- _Your instructions_: Could you reproduce the lines below from the one with "w.andThen fun w =>" through the one with "(w.veOperate f v).untangle f v hits es"? Keep both ends and add nothing.

- _Data supplied_:
....................
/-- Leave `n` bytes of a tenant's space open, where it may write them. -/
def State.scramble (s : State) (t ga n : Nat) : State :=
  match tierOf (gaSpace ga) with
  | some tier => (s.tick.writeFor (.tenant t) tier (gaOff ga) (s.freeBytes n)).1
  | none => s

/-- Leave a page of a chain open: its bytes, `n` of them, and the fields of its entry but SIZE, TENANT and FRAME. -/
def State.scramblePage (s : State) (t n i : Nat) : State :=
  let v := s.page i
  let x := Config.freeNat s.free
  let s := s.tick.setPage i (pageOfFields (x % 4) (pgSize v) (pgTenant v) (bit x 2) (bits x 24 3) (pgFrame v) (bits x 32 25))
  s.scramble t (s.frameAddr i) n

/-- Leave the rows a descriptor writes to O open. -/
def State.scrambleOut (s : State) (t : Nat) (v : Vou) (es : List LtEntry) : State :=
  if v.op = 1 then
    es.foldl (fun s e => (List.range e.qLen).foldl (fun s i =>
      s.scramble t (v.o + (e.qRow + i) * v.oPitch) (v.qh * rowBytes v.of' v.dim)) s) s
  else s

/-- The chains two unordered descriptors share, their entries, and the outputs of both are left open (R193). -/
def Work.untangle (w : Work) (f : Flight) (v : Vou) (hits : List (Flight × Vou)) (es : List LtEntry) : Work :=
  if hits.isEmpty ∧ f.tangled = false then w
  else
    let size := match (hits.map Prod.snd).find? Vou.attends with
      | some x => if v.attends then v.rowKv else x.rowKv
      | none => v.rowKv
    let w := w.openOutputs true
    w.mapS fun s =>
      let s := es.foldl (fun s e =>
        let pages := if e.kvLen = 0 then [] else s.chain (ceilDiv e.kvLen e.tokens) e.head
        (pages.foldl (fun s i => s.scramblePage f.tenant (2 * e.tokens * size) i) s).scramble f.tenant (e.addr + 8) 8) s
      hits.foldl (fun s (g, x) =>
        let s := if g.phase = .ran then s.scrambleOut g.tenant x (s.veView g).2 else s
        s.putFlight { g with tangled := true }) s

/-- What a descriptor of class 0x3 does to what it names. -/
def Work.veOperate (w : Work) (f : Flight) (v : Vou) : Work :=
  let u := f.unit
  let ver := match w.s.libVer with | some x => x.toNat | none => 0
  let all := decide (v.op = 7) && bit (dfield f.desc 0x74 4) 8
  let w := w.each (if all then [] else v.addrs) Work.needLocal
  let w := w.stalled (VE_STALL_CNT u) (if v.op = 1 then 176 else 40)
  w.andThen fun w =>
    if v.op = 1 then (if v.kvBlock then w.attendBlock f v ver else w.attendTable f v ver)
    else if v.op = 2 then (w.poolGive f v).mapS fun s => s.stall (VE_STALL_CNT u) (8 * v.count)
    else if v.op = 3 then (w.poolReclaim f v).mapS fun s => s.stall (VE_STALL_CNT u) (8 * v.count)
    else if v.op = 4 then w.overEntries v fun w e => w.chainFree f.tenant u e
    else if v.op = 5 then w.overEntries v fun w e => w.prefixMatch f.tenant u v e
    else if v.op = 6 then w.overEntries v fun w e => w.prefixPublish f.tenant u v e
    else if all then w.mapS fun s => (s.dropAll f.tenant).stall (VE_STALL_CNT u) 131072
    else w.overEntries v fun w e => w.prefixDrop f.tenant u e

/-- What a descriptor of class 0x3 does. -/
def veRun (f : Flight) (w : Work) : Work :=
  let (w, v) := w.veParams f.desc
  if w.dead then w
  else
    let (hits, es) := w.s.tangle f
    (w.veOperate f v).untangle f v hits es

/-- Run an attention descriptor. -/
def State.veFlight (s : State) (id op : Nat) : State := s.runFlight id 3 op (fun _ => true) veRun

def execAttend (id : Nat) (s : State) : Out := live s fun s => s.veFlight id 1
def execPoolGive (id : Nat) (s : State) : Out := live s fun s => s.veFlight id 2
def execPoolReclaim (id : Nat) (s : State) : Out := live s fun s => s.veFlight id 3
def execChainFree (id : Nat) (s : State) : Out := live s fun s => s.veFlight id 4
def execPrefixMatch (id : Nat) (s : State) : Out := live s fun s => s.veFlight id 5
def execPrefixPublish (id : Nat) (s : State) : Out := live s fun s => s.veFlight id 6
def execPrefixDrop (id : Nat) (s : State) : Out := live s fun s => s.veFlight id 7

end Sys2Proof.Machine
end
....................
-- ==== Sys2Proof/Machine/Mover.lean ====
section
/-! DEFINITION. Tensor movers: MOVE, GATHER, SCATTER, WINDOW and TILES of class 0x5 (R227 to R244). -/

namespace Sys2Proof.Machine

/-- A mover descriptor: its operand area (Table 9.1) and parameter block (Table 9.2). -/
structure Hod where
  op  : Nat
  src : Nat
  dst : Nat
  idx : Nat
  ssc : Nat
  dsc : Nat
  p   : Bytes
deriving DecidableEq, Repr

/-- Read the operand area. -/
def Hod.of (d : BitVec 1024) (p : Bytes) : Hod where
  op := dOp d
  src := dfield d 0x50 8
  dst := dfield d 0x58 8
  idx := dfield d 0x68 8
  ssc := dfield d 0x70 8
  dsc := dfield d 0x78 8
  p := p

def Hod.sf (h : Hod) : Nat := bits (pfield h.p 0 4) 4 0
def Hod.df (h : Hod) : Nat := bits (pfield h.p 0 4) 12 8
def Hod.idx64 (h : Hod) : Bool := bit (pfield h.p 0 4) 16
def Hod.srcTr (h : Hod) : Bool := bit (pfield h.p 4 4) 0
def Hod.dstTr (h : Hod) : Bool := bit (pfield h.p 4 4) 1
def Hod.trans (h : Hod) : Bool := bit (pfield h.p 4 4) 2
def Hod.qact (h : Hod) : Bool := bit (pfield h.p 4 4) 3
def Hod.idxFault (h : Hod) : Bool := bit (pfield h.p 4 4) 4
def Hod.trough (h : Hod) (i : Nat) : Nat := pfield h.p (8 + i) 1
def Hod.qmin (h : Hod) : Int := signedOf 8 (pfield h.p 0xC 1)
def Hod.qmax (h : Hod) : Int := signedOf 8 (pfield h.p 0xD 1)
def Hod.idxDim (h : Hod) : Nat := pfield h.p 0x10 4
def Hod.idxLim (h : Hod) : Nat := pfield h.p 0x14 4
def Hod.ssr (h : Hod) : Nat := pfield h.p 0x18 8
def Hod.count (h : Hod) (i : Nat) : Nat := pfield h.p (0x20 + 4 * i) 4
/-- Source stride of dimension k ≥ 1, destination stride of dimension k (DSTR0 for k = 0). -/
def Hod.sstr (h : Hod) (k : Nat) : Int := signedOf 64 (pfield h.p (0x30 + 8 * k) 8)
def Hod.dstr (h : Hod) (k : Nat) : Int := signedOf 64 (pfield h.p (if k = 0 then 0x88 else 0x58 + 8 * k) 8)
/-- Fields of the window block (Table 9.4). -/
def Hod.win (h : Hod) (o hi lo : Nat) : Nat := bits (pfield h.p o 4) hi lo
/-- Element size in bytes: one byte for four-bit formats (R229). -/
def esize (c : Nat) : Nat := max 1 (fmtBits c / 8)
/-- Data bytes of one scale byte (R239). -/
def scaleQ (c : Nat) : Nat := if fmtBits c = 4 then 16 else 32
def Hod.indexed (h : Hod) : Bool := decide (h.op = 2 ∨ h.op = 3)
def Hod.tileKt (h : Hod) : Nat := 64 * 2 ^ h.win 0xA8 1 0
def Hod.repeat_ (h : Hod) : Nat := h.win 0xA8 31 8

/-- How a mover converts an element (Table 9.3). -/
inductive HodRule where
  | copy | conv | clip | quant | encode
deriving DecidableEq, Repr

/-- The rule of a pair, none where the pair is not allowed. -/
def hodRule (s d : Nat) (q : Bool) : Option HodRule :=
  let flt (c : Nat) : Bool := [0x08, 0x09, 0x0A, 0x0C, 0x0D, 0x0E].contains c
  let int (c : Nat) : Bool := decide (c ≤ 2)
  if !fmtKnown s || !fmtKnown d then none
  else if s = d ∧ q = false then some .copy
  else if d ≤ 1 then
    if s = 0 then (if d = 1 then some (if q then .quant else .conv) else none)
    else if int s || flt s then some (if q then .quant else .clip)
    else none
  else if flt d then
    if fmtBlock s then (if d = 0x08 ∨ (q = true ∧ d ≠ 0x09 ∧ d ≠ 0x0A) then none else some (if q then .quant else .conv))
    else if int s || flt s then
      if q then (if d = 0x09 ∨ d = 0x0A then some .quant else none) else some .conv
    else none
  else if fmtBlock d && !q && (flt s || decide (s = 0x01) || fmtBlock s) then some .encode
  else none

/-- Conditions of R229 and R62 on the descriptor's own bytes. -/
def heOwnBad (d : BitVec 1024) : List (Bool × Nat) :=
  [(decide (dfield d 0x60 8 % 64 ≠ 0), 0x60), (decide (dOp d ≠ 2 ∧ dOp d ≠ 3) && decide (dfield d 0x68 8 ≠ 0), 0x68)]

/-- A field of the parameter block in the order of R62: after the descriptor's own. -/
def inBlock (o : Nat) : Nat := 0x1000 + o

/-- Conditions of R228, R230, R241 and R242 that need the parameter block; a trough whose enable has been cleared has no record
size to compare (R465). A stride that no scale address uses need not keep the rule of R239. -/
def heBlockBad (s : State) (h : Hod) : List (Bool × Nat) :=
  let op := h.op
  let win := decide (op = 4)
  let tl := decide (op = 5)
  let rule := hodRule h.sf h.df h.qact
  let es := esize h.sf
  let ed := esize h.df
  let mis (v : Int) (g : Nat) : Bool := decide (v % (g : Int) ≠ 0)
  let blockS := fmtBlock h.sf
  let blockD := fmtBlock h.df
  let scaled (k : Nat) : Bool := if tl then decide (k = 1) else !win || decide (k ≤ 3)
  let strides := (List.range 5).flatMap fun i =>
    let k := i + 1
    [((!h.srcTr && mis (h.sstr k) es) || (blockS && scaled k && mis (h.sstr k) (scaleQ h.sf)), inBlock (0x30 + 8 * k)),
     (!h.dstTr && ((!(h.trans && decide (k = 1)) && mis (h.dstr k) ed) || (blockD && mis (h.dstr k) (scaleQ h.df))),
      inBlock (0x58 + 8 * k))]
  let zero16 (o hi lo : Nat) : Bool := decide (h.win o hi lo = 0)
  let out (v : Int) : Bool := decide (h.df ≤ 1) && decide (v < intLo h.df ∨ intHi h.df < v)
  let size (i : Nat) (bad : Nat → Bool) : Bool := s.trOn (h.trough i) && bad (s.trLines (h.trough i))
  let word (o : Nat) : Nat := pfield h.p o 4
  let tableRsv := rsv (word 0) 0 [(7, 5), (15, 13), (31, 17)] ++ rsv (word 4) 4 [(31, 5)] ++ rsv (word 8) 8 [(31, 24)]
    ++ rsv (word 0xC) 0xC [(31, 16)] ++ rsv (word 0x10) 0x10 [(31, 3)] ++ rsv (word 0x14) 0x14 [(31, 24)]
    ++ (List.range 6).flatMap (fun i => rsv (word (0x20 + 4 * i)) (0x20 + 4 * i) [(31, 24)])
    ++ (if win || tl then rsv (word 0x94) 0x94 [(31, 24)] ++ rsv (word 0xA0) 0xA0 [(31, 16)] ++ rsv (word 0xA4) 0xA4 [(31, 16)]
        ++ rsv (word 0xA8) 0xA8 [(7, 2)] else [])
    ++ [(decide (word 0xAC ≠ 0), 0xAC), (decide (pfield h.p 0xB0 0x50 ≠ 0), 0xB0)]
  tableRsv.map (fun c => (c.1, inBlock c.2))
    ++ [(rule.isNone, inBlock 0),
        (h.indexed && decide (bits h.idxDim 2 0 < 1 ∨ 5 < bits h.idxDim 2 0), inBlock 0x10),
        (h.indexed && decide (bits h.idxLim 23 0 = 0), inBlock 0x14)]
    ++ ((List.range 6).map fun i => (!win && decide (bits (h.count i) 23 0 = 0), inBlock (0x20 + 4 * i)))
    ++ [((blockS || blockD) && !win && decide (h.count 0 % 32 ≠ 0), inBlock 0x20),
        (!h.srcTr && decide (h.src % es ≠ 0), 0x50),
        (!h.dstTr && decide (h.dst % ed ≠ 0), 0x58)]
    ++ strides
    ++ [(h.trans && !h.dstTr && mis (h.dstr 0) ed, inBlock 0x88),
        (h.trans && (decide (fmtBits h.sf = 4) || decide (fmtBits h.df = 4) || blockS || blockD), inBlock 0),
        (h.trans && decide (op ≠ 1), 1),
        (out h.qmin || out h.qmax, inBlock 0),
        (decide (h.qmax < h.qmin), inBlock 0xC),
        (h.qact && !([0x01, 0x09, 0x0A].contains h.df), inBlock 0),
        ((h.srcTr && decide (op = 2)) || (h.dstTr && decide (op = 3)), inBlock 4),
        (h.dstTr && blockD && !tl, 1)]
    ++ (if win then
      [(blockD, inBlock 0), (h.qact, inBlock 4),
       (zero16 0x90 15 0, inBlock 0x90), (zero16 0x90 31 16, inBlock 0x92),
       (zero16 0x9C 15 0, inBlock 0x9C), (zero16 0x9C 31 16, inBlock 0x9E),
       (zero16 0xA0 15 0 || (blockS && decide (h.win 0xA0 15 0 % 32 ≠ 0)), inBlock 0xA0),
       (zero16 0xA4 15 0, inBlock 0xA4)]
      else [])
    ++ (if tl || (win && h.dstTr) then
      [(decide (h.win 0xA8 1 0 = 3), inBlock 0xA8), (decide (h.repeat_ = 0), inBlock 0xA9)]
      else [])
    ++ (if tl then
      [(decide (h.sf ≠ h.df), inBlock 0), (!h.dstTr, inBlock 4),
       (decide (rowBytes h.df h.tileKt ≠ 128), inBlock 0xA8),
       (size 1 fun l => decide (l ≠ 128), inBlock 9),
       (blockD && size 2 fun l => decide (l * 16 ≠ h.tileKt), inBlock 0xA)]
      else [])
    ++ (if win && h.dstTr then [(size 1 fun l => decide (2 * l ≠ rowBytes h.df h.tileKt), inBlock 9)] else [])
....................
- _Result of this exercise_:
  w.andThen fun w =>
    if v.op = 1 then (if v.kvBlock then w.attendBlock f v ver else w.attendTable f v ver)
    else if v.op = 2 then (w.poolGive f v).mapS fun s => s.stall (VE_STALL_CNT u) (8 * v.count)
    else if v.op = 3 then (w.poolReclaim f v).mapS fun s => s.stall (VE_STALL_CNT u) (8 * v.count)
    else if v.op = 4 then w.overEntries v fun w e => w.chainFree f.tenant u e
    else if v.op = 5 then w.overEntries v fun w e => w.prefixMatch f.tenant u v e
    else if v.op = 6 then w.overEntries v fun w e => w.prefixPublish f.tenant u v e
    else if all then w.mapS fun s => (s.dropAll f.tenant).stall (VE_STALL_CNT u) 131072
    else w.overEntries v fun w e => w.prefixDrop f.tenant u e

/-- What a descriptor of class 0x3 does. -/
def veRun (f : Flight) (w : Work) : Work :=
  let (w, v) := w.veParams f.desc
  if w.dead then w
  else
    let (hits, es) := w.s.tangle f
    (w.veOperate f v).untangle f v hits es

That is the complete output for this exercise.